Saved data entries
────────

-- ==== Sys2Proof/Machine/Strands.lean ====
section
/-! DEFINITION. Births, ends and moves of strands (R124 to R132, R137), how a context arrives at a tile (R73 to R78, R81,
R82, R142), and the strand engine's timers (R76, R77, R84, R89). -/

namespace Sys2Proof.Machine
open Sys2Proof

/-! ## Ends (R124, R137, R182) -/

/-- A strand ends: its slot frees, its poison is discarded, and nothing of it remains (R70, R124). -/
def State.endStrand (s : State) (u : Nat) : State :=
  match s.strand u with
  | none => s
  | some x => (s.remove u).handlerEnds x

/-- `done` (R124). -/
def execDone (s : State) : Host.Outcome State Fault Refusal :=
  issue [] [] (fun u x s =>
    if s.claims x.tile u then trapAct s 8 0
    else if !(s.released u x) then waitAct s
    else .ok (s.endStrand u)) s

/-- A user context takes a kennel slot of its core, else a lent slot, ready; with none it stays (R125). -/
def State.yieldSlot (s : State) (u : Nat) (x : Strand) : State :=
  match x.place with
  | .slot t c n =>
    if s.kennelFree t c then (s.slotFrees t c n).enter t c false u s.now
    else if !x.ctx.sup && s.lentFree t c then (s.slotFrees t c n).enter t c true u s.now
    else s
  | _ => s

/-- `yield` (R125). -/
def execYield (s : State) : Host.Outcome State Fault Refusal :=
  issue [] [] (fun u x s => match x.anyPoison with
    | some (c, v) => trapAct s c v
    | none => .ok ((s.retire u).yieldSlot u x)) s

/-! ## Births (R127, R128) -/

/-- The registers of a child: the parent's, with g0 the argument and g23 zero (R127). -/
def childRegs (x : Strand) (b : Word) : Vector Word 24 := (x.ctx.g.set 0 b).set 23 0

/-- An earlier `spawn` child of the strand is not yet admitted (R127). -/
def State.childWaits (s : State) (x : Strand) : Bool :=
  match x.child with
  | some c => (s.strand c).isSome
  | none => false

/-- Build the child of a `spawn` on this tile under the sid it has been given; it asks for a slot 8 cycles later (R127). -/
def spawnChild (d : Reg) (t b : Word) (sid : BitVec 32) (u : Nat) (x : Strand) (s : State) : Act :=
  let c := x.ctx.birth x.tile sid (t.setWidth 48) (childRegs x b) x.ctx.pred
  let a := s.addStrand (Strand.fresh c x.tile (.spawn u))
  let s := a.2.onStrand u (fun x => { x with child := some a.1 })
  writeBack u d (toWord sid) (s.schedule (s.now + 8) 1 (.ask x.tile a.1))

/-- The sid of the child of a `spawn`: the one that it took before it began to wait, else the next of the tile (R67,
R127). -/
def State.childSid (s : State) (x : Strand) : BitVec 32 × State :=
  match SMap.find? x.prog.words 0 with
  | some w => (w.setWidth 32, s)
  | none => s.newSid x.tile

/-- A `spawn` on this tile: it takes the child's sid, then waits for the admission of an earlier child, and builds the
child (R127). -/
def spawnHere (d : Reg) (t b : Word) (u : Nat) (x : Strand) (s : State) : Act :=
  match x.anyPoison with
  | some (c, v) => trapAct s c v
  | none =>
    if x.pending ≠ [] then waitAct s
    else
      let i := s.childSid x
      if s.childWaits x then
        waitAct (i.2.onStrand u (fun x => { x with prog := { Prog.none with words := [(0, toWord i.1)] } }))
      else spawnChild d t b i.1 u x i.2

/-- The checks that `spawn` and `spawnat` make on the start address (R127). -/
def startChecks (t : Word) (s : State) (k : State → Act) : Act :=
  if t.extractLsb' 0 2 ≠ 0 then trapAct s 2 t
  else if 2 ^ 48 ≤ t.toNat then trapAct s 3 t
  else k s

/-- A register that is needed for a check is poisoned: since all 24 registers are read, the trap reports the lowest of
all (R116, R127). -/
def readable (r : Reg) (x : Strand) (s : State) (k : State → Act) : Act :=
  match x.poisonIn [r], x.anyPoison with
  | some _, some (c, v) => trapAct s c v
  | _, _ => k s

/-- `spawn` (R127). -/
def execSpawn (d a b : BitVec 5) (s : State) : Host.Outcome State Fault Refusal :=
  issueWith [a, b] [d] [] (fun u x s =>
    readable a x s (fun s => startChecks (x.reg a) s (spawnHere d (x.reg a) (x.reg b) u x))) s

/-- Build the child at its argument's owner `o` and wait for its admission (R128). -/
def spawnAway (t b : Word) (tgt : Target) (o : Nat) (u : Nat) (x : Strand) (s : State) : Act :=
  match x.anyPoison with
  | some (c, v) => trapAct s c v
  | none =>
    if x.pending ≠ [] then waitAct s
    else
      let c := x.ctx.birth o 0 (t.setWidth 48) (childRegs x b) x.ctx.pred
      let a := s.addStrand (Strand.fresh c x.tile (.spawnat u))
      let p := Packet.spawnat ⟨a.1, x.tile, o, 0, false, false, false, some tgt⟩
      let s := a.2.onStrand a.1 (fun y => { y with packet := some p })
      let s := s.onStrand u (fun y =>
        { y with run := .held, prog := { Prog.none with phase := 9, words := [(0, BitVec.ofNat 64 a.1)], val := b } })
      .ok (s.send x.tile o p)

────────

Take the records above and return them exactly as written.

EXERCISE SOLUTION:
-- ==== Sys2Proof/Machine/Strands.lean ====
section
/-! DEFINITION. Births, ends and moves of strands (R124 to R132, R137), how a context arrives at a tile (R73 to R78, R81,
R82, R142), and the strand engine's timers (R76, R77, R84, R89). -/

namespace Sys2Proof.Machine
open Sys2Proof

/-! ## Ends (R124, R137, R182) -/

/-- A strand ends: its slot frees, its poison is discarded, and nothing of it remains (R70, R124). -/
def State.endStrand (s : State) (u : Nat) : State :=
  match s.strand u with
  | none => s
  | some x => (s.remove u).handlerEnds x

/-- `done` (R124). -/
def execDone (s : State) : Host.Outcome State Fault Refusal :=
  issue [] [] (fun u x s =>
    if s.claims x.tile u then trapAct s 8 0
    else if !(s.released u x) then waitAct s
    else .ok (s.endStrand u)) s

/-- A user context takes a kennel slot of its core, else a lent slot, ready; with none it stays (R125). -/
def State.yieldSlot (s : State) (u : Nat) (x : Strand) : State :=
  match x.place with
  | .slot t c n =>
    if s.kennelFree t c then (s.slotFrees t c n).enter t c false u s.now
    else if !x.ctx.sup && s.lentFree t c then (s.slotFrees t c n).enter t c true u s.now
    else s
  | _ => s

/-- `yield` (R125). -/
def execYield (s : State) : Host.Outcome State Fault Refusal :=
  issue [] [] (fun u x s => match x.anyPoison with
    | some (c, v) => trapAct s c v
    | none => .ok ((s.retire u).yieldSlot u x)) s

/-! ## Births (R127, R128) -/

/-- The registers of a child: the parent's, with g0 the argument and g23 zero (R127). -/
def childRegs (x : Strand) (b : Word) : Vector Word 24 := (x.ctx.g.set 0 b).set 23 0

/-- An earlier `spawn` child of the strand is not yet admitted (R127). -/
def State.childWaits (s : State) (x : Strand) : Bool :=
  match x.child with
  | some c => (s.strand c).isSome
  | none => false

/-- Build the child of a `spawn` on this tile under the sid it has been given; it asks for a slot 8 cycles later (R127). -/
def spawnChild (d : Reg) (t b : Word) (sid : BitVec 32) (u : Nat) (x : Strand) (s : State) : Act :=
  let c := x.ctx.birth x.tile sid (t.setWidth 48) (childRegs x b) x.ctx.pred
  let a := s.addStrand (Strand.fresh c x.tile (.spawn u))
  let s := a.2.onStrand u (fun x => { x with child := some a.1 })
  writeBack u d (toWord sid) (s.schedule (s.now + 8) 1 (.ask x.tile a.1))

/-- The sid of the child of a `spawn`: the one that it took before it began to wait, else the next of the tile (R67,
R127). -/
def State.childSid (s : State) (x : Strand) : BitVec 32 × State :=
  match SMap.find? x.prog.words 0 with
  | some w => (w.setWidth 32, s)
  | none => s.newSid x.tile

/-- A `spawn` on this tile: it takes the child's sid, then waits for the admission of an earlier child, and builds the
child (R127). -/
def spawnHere (d : Reg) (t b : Word) (u : Nat) (x : Strand) (s : State) : Act :=
  match x.anyPoison with
  | some (c, v) => trapAct s c v
  | none =>
    if x.pending ≠ [] then waitAct s
    else
      let i := s.childSid x
      if s.childWaits x then
        waitAct (i.2.onStrand u (fun x => { x with prog := { Prog.none with words := [(0, toWord i.1)] } }))
      else spawnChild d t b i.1 u x i.2

/-- The checks that `spawn` and `spawnat` make on the start address (R127). -/
def startChecks (t : Word) (s : State) (k : State → Act) : Act :=
  if t.extractLsb' 0 2 ≠ 0 then trapAct s 2 t
  else if 2 ^ 48 ≤ t.toNat then trapAct s 3 t
  else k s

/-- A register that is needed for a check is poisoned: since all 24 registers are read, the trap reports the lowest of
all (R116, R127). -/
def readable (r : Reg) (x : Strand) (s : State) (k : State → Act) : Act :=
  match x.poisonIn [r], x.anyPoison with
  | some _, some (c, v) => trapAct s c v
  | _, _ => k s

/-- `spawn` (R127). -/
def execSpawn (d a b : BitVec 5) (s : State) : Host.Outcome State Fault Refusal :=
  issueWith [a, b] [d] [] (fun u x s =>
    readable a x s (fun s => startChecks (x.reg a) s (spawnHere d (x.reg a) (x.reg b) u x))) s

/-- Build the child at its argument's owner `o` and wait for its admission (R128). -/
def spawnAway (t b : Word) (tgt : Target) (o : Nat) (u : Nat) (x : Strand) (s : State) : Act :=
  match x.anyPoison with
  | some (c, v) => trapAct s c v
  | none =>
    if x.pending ≠ [] then waitAct s
    else
      let c := x.ctx.birth o 0 (t.setWidth 48) (childRegs x b) x.ctx.pred
      let a := s.addStrand (Strand.fresh c x.tile (.spawnat u))
      let p := Packet.spawnat ⟨a.1, x.tile, o, 0, false, false, false, some tgt⟩
      let s := a.2.onStrand a.1 (fun y => { y with packet := some p })
      let s := s.onStrand u (fun y =>
        { y with run := .held, prog := { Prog.none with phase := 9, words := [(0, BitVec.ofNat 64 a.1)], val := b } })
      .ok (s.send x.tile o p)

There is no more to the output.